Along with his lack of research, lack of knowledge, and lack of coherent examples, Wiseman frequently attempts to exercise wit. It is grating to read whenever he makes the attempt, and sometimes comes across as not just ghoulish, but quite undignified and crass. Here are some examples:
When each patient looked like they were just about to pop their clogs...
Baraduc's wife became seriously ill and clearly did not have long to live. Eager to make the most of the opportunity, Baraduc set up his photographic equipment and patiently waited for her to shuffle off her mortal coil.

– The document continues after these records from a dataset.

omit [CharP K Config.modulus] in
theorem twistF_lower {ω : K} {n m : Nat} (hω : ω ^ (n * m) = -1) (c : Nat) (g : Nat → K) (t : Nat) :
    twistF ω (2 * n) m (n + c) g t =
      (ω ^ n) ^ t * (twistF ω n (2 * m) c g t - twistF ω n (2 * m) c g (m + t)) := by
  simp only [twistF]
  rw [sum_range_two_mul, Finset.mul_sum, Finset.mul_sum, Finset.mul_sum, ← Finset.sum_sub_distrib, Finset.mul_sum]
  refine Finset.sum_congr rfl fun l _ => ?_
  have e₀ : ω ^ (2 * l * m * (n + c)) = ω ^ (l * (2 * m) * c) := by
    rw [show 2 * l * m * (n + c) = n * m * (2 * l) + l * (2 * m) * c by ring, pow_add, pow_mul, hω,
      neg_one_pow_two_mul, one_mul]
  have e₁ : ω ^ ((2 * l + 1) * m * (n + c)) = -(ω ^ (m * c) * ω ^ (l * (2 * m) * c)) := by
    rw [show (2 * l + 1) * m * (n + c) = n * m * (2 * l) + n * m + (m * c + l * (2 * m) * c) by ring, pow_add, pow_add,
      pow_mul, hω, neg_one_pow_two_mul, pow_add]
    ring
  rw [show t + 2 * l * m = t + l * (2 * m) by ring, show t + (2 * l + 1) * m = m + t + l * (2 * m) by ring, e₀, e₁]
  ring

/-- What holds after the first `s` stages of Variant B on `2^(s+e)` points of `g` in natural order. -/
def GsBlocks (ω : K) (s e : Nat) (g : Nat → K) (b : List Nat) : Prop :=
  ∀ q < 2 ^ s, ∀ t < 2 ^ e, elemF K b (q * 2 ^ e + t) = twistF ω (2 ^ s) (2 ^ e) (reverseBits s q) g t

theorem gsStage_blocks {ω : K} {s e base : Nat} {g : Nat → K} {b : List Nat}
    (hω : ω ^ (2 ^ s * 2 ^ e) = -1) (hbase : (base : K) = ω ^ 2 ^ s) (hl : b.length = 2 ^ (s + (e + 1)))
    (hf : FieldSeq b) (hb : GsBlocks ω s (e + 1) g b) : GsBlocks ω (s + 1) e g (gsStage base (2 ^ e) b) := by
  intro q' hq' t ht
  have hw : 2 ^ (e + 1) = 2 * 2 ^ e := by rw [pow_succ, Nat.mul_comm]
  have hs : 2 ^ (s + 1) = 2 * 2 ^ s := by rw [pow_succ, Nat.mul_comm]
  have hlen : b.length = 2 ^ s * (2 * 2 ^ e) := by rw [hl, ← hw, ← pow_add]
  obtain ⟨q, hq⟩ : ∃ q, q' = 2 * q ∨ q' = 2 * q + 1 := ⟨q' / 2, by omega⟩
  have hqs : q < 2 ^ s := by omega
  have hu := hb q hqs t (by omega)
  have hd := hb q hqs (2 ^ e + t) (by omega)
  rw [hw] at hu hd
  rw [hs]
  rcases hq with rfl | rfl
  · rw [show 2 * q * 2 ^ e = q * (2 * 2 ^ e) by ring, gsStage_upperF base hf hqs ht hlen, Nat.add_assoc, hu, hd,
      reverseBits_even, twistF_upper]
  · rw [show (2 * q + 1) * 2 ^ e = q * (2 * 2 ^ e) + 2 ^ e by ring, gsStage_lowerF base hf hqs ht hlen, Nat.add_assoc,
      hu, hd, reverseBits_odd, twistF_lower hω, hbase]

theorem gsStages_blocks {ω : K} {g : Nat → K} : ∀ (k s base : Nat) (b : List Nat),
    (0 < k → ω ^ 2 ^ (s + k - 1) = -1) → (base : K) = ω ^ 2 ^ s → b.length = 2 ^ (s + k) → FieldSeq b →
    GsBlocks ω s k g b → GsBlocks ω (s + k) 0 g (gsStages k base (2 ^ k / 2) b) := by
  intro k
  induction k with
  | zero => intro s base b _ _ _ _ hb; exact hb
  | succ k ih =>
    intro s base b hω hbase hl hf hb
    have hm : 2 ^ (k + 1) / 2 = 2 ^ k := by rw [pow_succ]; omega
    have hc : b.length = 2 ^ s * (2 * 2 ^ k) := by rw [hl, pow_add, pow_succ, Nat.mul_comm (2 ^ k)]
    have hω' := hω (by omega)
    rw [show s + (k + 1) - 1 = s + k by omega] at hω'
    rw [gsStages, hm]
    have := ih (s + 1) (mulM base base) (gsStage base (2 ^ k) b)
      (fun _ => by rw [show s + 1 + k - 1 = s + k by omega]; exact hω')
      (by rw [cast_mulM, hbase]; ring) (by rw [gsStage_length base (by positivity) hc, hl, show s + 1 + k = s + (k + 1) by omega])
      (gsStage_fieldSeq base (by positivity) hc hf)
      (gsStage_blocks (by rw [← pow_add]; exact hω') hbase hl hf hb)
    rwa [show s + 1 + k = s + (k + 1) by omega] at this
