/-! ## Helpers -/

/-- An idle machine with 64 DMEM words, the words of `a` from index `p` on, and BASE, LEN and ARG0 set to this sequence
and root. -/
def withSeq (p : Nat) (a : List Nat) (root : Nat) : State :=
  { State.reset with
    dmemsz := 64, base := wordOf p, len := wordOf a.length, arg0 := wordOf root, dmem := Memory.storeSeq [] p a }

/-- The same machine with another LEN. -/
def withLen (s : State) (n : Nat) : State := { s with len := wordOf n }

/-- An idle machine with POWMOD's operands set, and 9 in RESULT. -/
def withPow (b e m : Nat) : State :=
  { State.reset with dmemsz := 64, arg0 := wordOf b, arg1 := wordOf e, arg2 := wordOf m, result := 9 }

/-- A machine with the command word `w` latched and the engine about to run it. -/
def latched (s : State) (w : Word) : State := { s with cmd := w, status := 0x1, pending := true }

/-- A latched command with one more host step placed before the engine step, and the events `es` to come. -/
def waiting (w : Word) (es : List HostEvent) : State :=
  { latched (withSeq 0 [1, 2, 3, 4] 3) w with delay := 1, host := es }

/-- An idle machine with one event to come. -/
def asked (s : State) (e : HostEvent) : State := { s with host := [e] }

/-- A 64-bit read of STATUS. -/
def statusRead : HostEvent := .transaction (.rrd 64 0x08)

/-- Whether an outcome is a next state with the property `p`. -/
def goesTo (o : Host.Outcome State Fault Refusal) (p : State → Bool) : Bool :=
  match o with
  | .next t => p t
  | .fault _ => false
  | .refused _ => false

/-- Whether an outcome is the fault of reading the unwritten word `i`. -/
def stopsAt (o : Host.Outcome State Fault Refusal) (i : Nat) : Bool :=
  match o with
  | .fault f => f == .unwrittenRead i
  | .next _ => false
  | .refused _ => false

/-- DMEM, STATUS and the pending bit after a command that succeeded, with the words of `a` from index `p` on. -/
def doneWith (p : Nat) (a : List Nat) (t : State) : Bool :=
  t.dmem == Memory.storeSeq [] p a && t.status == 0x2 && !t.pending

/-- STATUS, ERRINFO and RESULT after an error. -/
def failedWith (status errinfo : Word) (s t : State) : Bool :=
  t == { s with status := status, errinfo := errinfo, pending := false }

/-- What a host port's last answer was. -/
def answered (r : Response) (t : State) : Bool := t.responses.getLast? == some r

/-! ## Decoding: words written out from 30_encoding.md R70-R72 (RSV 63:5, VAR 4, OP 3:0) -/

theorem test_decode_powmod : decode (0#59 ++ 0b0#1 ++ 0b0001#4) = .ok .powmod := by rfl
theorem test_decode_bitrev : decode (0#59 ++ 0b0#1 ++ 0b0010#4) = .ok .bitrev := by rfl
theorem test_decode_nttCt : decode (0#59 ++ 0b0#1 ++ 0b0011#4) = .ok .nttCt := by rfl
theorem test_decode_nttGs : decode (0#59 ++ 0b1#1 ++ 0b0011#4) = .ok .nttGs := by rfl
theorem test_decode_intt : decode (0#59 ++ 0b0#1 ++ 0b0100#4) = .ok .intt := by rfl
/-- V-ERR-1 to V-ERR-8. -/
theorem test_decode_illegal : ∀ w ∈ ([0x0, 0x5, 0xF, 0x11, 0x12, 0x14, 0x23, 0x8000000000000003] : List Nat),
    decodeTableWord 64 w = none := by decide
theorem test_decode_reservedBits : decode 0x23 = .error .reservedBits := by rfl
theorem test_decode_reservedVariant : decode 0x14 = .error .reservedVariant := by rfl
theorem test_decode_reservedOp : decode 0x5 = .error .reservedOp := by rfl
theorem test_encode_words : encode .powmod = 0x1 ∧ encode .bitrev = 0x2 ∧ encode .nttCt = 0x3 ∧ encode .nttGs = 0x13 ∧
    encode .intt = 0x4 := by decide

/-! ## WellFormed: an ill-formed word's fields for each check -/

theorem test_wellFormed_rsv : CmdFields.rsvOk { op := 0x3, var := 0, rsv := 1 } = false := by rfl
theorem test_wellFormed_op : CmdFields.opOk { op := 0x5, var := 0, rsv := 0 } = false := by rfl
theorem test_wellFormed_var : CmdFields.varOk { op := 0x4, var := 1, rsv := 0 } = false := by rfl
theorem test_wellFormed_refuses : ∀ f ∈ ([⟨0x3, 0, 1⟩, ⟨0x0, 0, 0⟩, ⟨0x5, 0, 0⟩, ⟨0x4, 1, 0⟩] : List CmdFields),
    f.wellFormed = false := by decide
theorem test_wellFormed_instr : ∀ i ∈ [Instr.powmod, .bitrev, .nttCt, .nttGs, .intt], i.wellFormed = true := by decide

/-! ## The reduction unit and the tables -/

/-- V-RED-1 to V-RED-10. -/
theorem test_reduction : addM 998244352 998244352 = 998244351 ∧ addM 998244352 1 = 0 ∧ addM 0 0 = 0 ∧
    subM 0 1 = 998244352 ∧ subM 5 5 = 0 ∧ subM 1 998244352 = 2 ∧ mulM 998244352 998244352 = 1 ∧ mulM 0 998244352 = 0 ∧
    mulM 3 332748118 = 1 ∧ mulM 2 499122177 = 1 := by decide
/-- The stage roots of §2.2. -/
theorem test_stageRoot : stageRoot 3 2 = 998244352 ∧ stageRoot 3 4 = 911660635 ∧ stageRoot 3 8 = 372528824 ∧
    stageRoot 3 16 = 929031873 ∧ stageRoot 3 8388608 = 15311432 ∧ stageRoot 332748118 4 = 86583718 := by decide
/-- E3. -/
theorem test_revtable : revtable 8 = [0, 4, 2, 6, 1, 5, 3, 7] ∧ revtable 1 = [0] := by decide

/-! ## The commands, one step each -/

/-- V-POW-17: a 128-bit product. -/
theorem test_powmod_wide : goesTo (step (latched (withPow 18446744073709551614 2 18446744073709551615) 0x1))
    (fun t => t.result == 1 && t.status == 0x2) = true := by decide
/-- V-POW-3: modulus 1 gives 0 with exponent 0 too. -/
theorem test_powmod_one : goesTo (step (latched (withPow 0 0 1) 0x1)) (fun t => t.result == 0) = true := by decide
/-- V-BR-7. -/
theorem test_bitrev : goesTo (step (latched { withSeq 9 [0, 1, 2, 3, 4, 0] 3 with base := 10, len := 4 } 0x2))
    (doneWith 9 [0, 1, 3, 2, 4, 0]) = true := by decide
/-- V-ERR-20: BITREV does not check reduction. -/
theorem test_bitrev_unreduced : goesTo (step (latched (withSeq 0 [998244353, 998244353, 998244353, 998244353] 3) 0x2))
    (doneWith 0 [998244353, 998244353, 998244353, 998244353]) = true := by decide
/-- V-CT-8. -/
theorem test_nttCt : goesTo (step (latched (withSeq 0 [1, 2, 3, 4, 5, 6, 7, 8] 3) 0x3))
    (doneWith 0 [36, 894301004, 346334868, 201631260, 998244349, 796613085, 651909477, 103943341]) = true := by
  decide +kernel
/-- V-CT-12: a root that is a square. -/
theorem test_nttCt_square : goesTo (step (latched (withSeq 0 [1, 2, 3, 4] 4) 0x3))
    (doneWith 0 [10, 998244349, 998244351, 0]) = true := by decide +kernel
/-- V-GS-8. -/
theorem test_nttGs : goesTo (step (latched (withSeq 0 [1, 2, 3, 4, 5, 6, 7, 8] 3) 0x13))
    (doneWith 0 [36, 998244337, 346334868, 651909477, 223575251, 947836536, 50407815, 774669100]) = true := by
  decide +kernel
/-- V-GS-10: root 0. -/
theorem test_nttGs_zero : goesTo (step (latched (withSeq 0 [1, 2, 3, 4] 0) 0x13))
    (doneWith 0 [10, 998244349, 998244352, 998244352]) = true := by decide +kernel
/-- V-INTT-8. -/
theorem test_intt : goesTo (step (latched (withSeq 0 [1, 2, 3, 4, 5, 6, 7, 8] 3) 0x4))
    (doneWith 0 [499122181, 387334550, 455830317, 473918268, 499122176, 524326084, 542414035, 610909802]) = true := by
  decide +kernel
/-- V-INTT-11: root 0. -/
theorem test_intt_zero : goesTo (step (latched (withSeq 0 [1, 2, 3, 4] 0) 0x4))
    (doneWith 0 [499122179, 499122176, 499122176, 499122176]) = true := by decide +kernel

Baraduc did what any loving father and dedicated scientist would have done--he snapped a picture of his son's lifeless body lying in its coffin...
It may be that the people Wiseman thus described were just as misguided and strange as he described them, but must he describe them so disrespectfully when it does nothing for the book, cannot be known for fact, and is clearly done out of his own sense of smug whimsy? This is another of the constants in the book: Wiseman consistently uses pejorative adjectives to describe people he does not respect, and positive adjectives for those he does respect. Why does he feel compelled to add these sarcastic jabs when a simple description of the goings-on should suffice to inform the reader? This is where Wiseman descends from being simply an incompetent to being a crass incompetent.